For the most basic use of the function-call harness generator, imagine that we have the following C program:

// main.c
 
#include <assert.h>
 
int function_to_test(int some_argument)
{
  assert(some_argument == 0);
  return some_argument;
}

We first need to generate a GOTO binary.

$ goto-cc -o main.gb main.c

Then we can call goto-harness on the generated GOTO binary to get a new C file that contains the harness function:

$ goto-harness \
--harness-function-name harness \
--harness-type call-function \
--function function_to_test \
main.gb \
harness.c

The options we pass to goto-harness are:

harness-function-name is the name of the function generated by the harness generator (this needs to be specified for all harness generators).
harness-type is the type of harness to generate (call-function is the function-call harness generator)
function is the name of the function that gets instrumented
then we pass the input GOTO-binary and a name for the output C file.

What comes out of this is a C file that looks like this:

// function_to_test
// file main.c line 3
signed int function_to_test(signed int some_argument);
// harness
// 
void harness(void);
// type_constructor_int
// 
void type_constructor_int(signed int depth_int, signed int *result_int);
 
// __GOTO_HARNESS::max_depth
// file __GOTO_HARNESSharness.c
signed int max_depth=2;
// __GOTO_HARNESS::min_depth
// file __GOTO_HARNESSharness.c
signed int min_depth=1;
 
// harness
// 
void harness(void)
{
  signed int some_argument;
  type_constructor_int(0, &some_argument);
  function_to_test(some_argument);
}
 
// type_constructor_int
// 
void type_constructor_int(signed int depth_int, signed int *result_int)
{
  signed int nondet;
  *result_int = nondet;
}

After you have generated the harness file, you have two choices. The first one is to pass it along with the original file containing the function to be harnessed to CBMC for analysis, something that would look like this:

$ cbmc --function harness harness.c main.c
[...]
 
[function_to_test.assertion.1] line 5 assertion some_argument == 0: FAILURE
 
** 1 of 1 failed (2 iterations)
VERIFICATION FAILED

Or, you could choose to turn it into another goto binary with goto-cc, to be served as input to another instrumentation tool (like goto-instrument).

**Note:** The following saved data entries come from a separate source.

-- ==== Sys2Proof/Tests/Slice0.lean ====
section
/-! SUPPORT. Tests. The expected results are the spec's: its encodings written out bit by bit, and
its vectors V1 to V8 (95_test_vectors.md). The last part shows, for every obligation with
hypotheses, inputs that meet them. -/

namespace Sys2Proof.Tests

open Machine

/-! ## Helpers -/

/-- A field of the next state, if there is one. -/
def after {α : Type} (view : State → α) : Result → Option α
  | .next t => some (view t)
  | _ => none

/-- The nibbles of the source's reading (V1.9). -/
def nSrc : NibbleFrame := ⟨15, 4, 8, 1, 0, 7, 15, 1, 4⟩

/-- The shortest frame (V3.2). -/
def nZero : NibbleFrame := ⟨0, 0, 0, 0, 0, 0, 0, 0, 0⟩

/-- Nothing loaded, no fault, with known nibbles in the place of the unwritten ones. -/
def fresh : State := State.reset.withNib nZero

/-- The state before the vectors of part 5: reset, then `LDN n=F48107F14`. -/
def live : State := (State.reset.withNib nSrc).withLoaded true

/-- The end of V7.1. -/
def faulted : State := (fresh.withFault true).withCause (some .emptyPull)

/-! ## Well-formedness: an ill-formed word for each check -/

theorem test_wf_opcode_zero : cmdLegal 0x0000000000 = false := by decide
theorem test_wf_opcode_five : cmdLegal 0x5000000000 = false := by decide
theorem test_wf_ldr_reserved : cmdLegal 0x2F44041C52 = false := by decide
theorem test_wf_cfg_reserved : cmdLegal 0x3800000000 = false := by decide
theorem test_wf_start_payload : cmdLegal 0x4000000001 = false := by decide
theorem test_wf_ldn_any_payload : cmdLegal 0x1FFFFFFFFF = true := by decide
theorem test_wf_element_too_long : elementLegal [true, false, false, false] = false := by decide
theorem test_wf_element_no_start : elementLegal [false, false, false] = false := by decide
theorem test_wf_level_s8_i : levelLegal .s8 .i 0xFF = false := by decide
theorem test_wf_level_s8_q : levelLegal .s8 .q 0x7F = false := by decide
theorem test_wf_level_u8_i : levelLegal .u8 .i 0x00 = false := by decide
theorem test_wf_level_u8_q : levelLegal .u8 .q 0xFF = false := by decide

/-! ## Decoding: words written out from the encodings of R82 to R85, R90 and R92 -/

/-- Format N: `0001`, then the nine nibbles of F48107F14. -/
theorem test_decode_ldn :
    decode (.cmd 0b0001_1111_0100_1000_0001_0000_0111_1111_0001_0100) = .ok (.ldn nSrc) := by decide

/-- Format R: `0010`, id 11110100, channel 01, temp 0000000100000111, humidity 00010100, `00`. -/
theorem test_decode_ldr :
    decode (.cmd 0b0010_11110100_01_0000000100000111_00010100_00) = .ok (.ldr 244 1 263 20) := by
  decide

/-- Format C: `0011`, 35 zeros, the FMT bit 1. -/
theorem test_decode_cfg_u8 :
    decode (.cmd 0b0011_00000_000000_000000_000000_000000_000000_1) = .ok (.cfg .u8) := by decide

/-- Format C with the FMT bit 0 (V6.5). -/
theorem test_decode_cfg_s8 : decode (.cmd 0x3000000000) = .ok (.cfg .s8) := by decide

/-- Format Z: `0100`, 36 zeros. -/
theorem test_decode_start :
    decode (.cmd 0b0100_000000_000000_000000_000000_000000_000000) = .ok .start := by decide

theorem test_decode_pull : decode .strobe = .ok .pull := by decide

theorem test_decode_sync :
    decode (.element [true, false, false, false, false, false, false, false, false]) = .ok .sync := by
  decide
theorem test_decode_bit0 : decode (.element [true, false, false]) = .ok .bit0 := by decide
theorem test_decode_bit1 : decode (.element [true, false, false, false, false]) = .ok .bit1 := by
  decide
theorem test_decode_two_ones :
    decode (.element [true, true, false]) = .error .notAnElement := by decide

The example above demonstrates the simplest case, which is roughly the same as the entry point cbmc automatically generates for functions. However, the function-call harness can also non-deterministically initialise global variables, array and struct elements. Consider this more complicated example:

// list_example.c
#include <assert.h>
#include <stdlib.h>
 
typedef struct linked_list linked_list;
struct linked_list {
    int value;
    linked_list *next;
};
 
linked_list *global_linked_list;
 
void initialize_global(void)
{
  for(linked_list *ll = global_linked_list;
    ll != NULL;
    ll = ll->next)
  {
    ll->value = 0;
  }
}
 
void initialize_other(linked_list *ll)
{
    do {
        ll->value = 0;
        ll = ll->next;
    } while(ll->next != NULL);
}
 
void check_list(linked_list *list_parameter)
{
    assert(list_parameter != global_linked_list);
    initialize_global();
    initialize_other(list_parameter);
    linked_list *global_cursor = global_linked_list;
    linked_list *parameter_cursor = list_parameter;
 
    // global list should be a prefix of the parameter now,
    // or the other way round
    while(global_cursor != NULL && parameter_cursor != NULL)
    {
        // this assertion should fail since we didn't
        // initialize the last element of of the
        // list parameter correctly
        assert(global_cursor->value
          == parameter_cursor->value);
        global_cursor = global_cursor->next;
        parameter_cursor = parameter_cursor->next;
    }
}

Now we’ll try to find the bug in check_list by generating a harness for it.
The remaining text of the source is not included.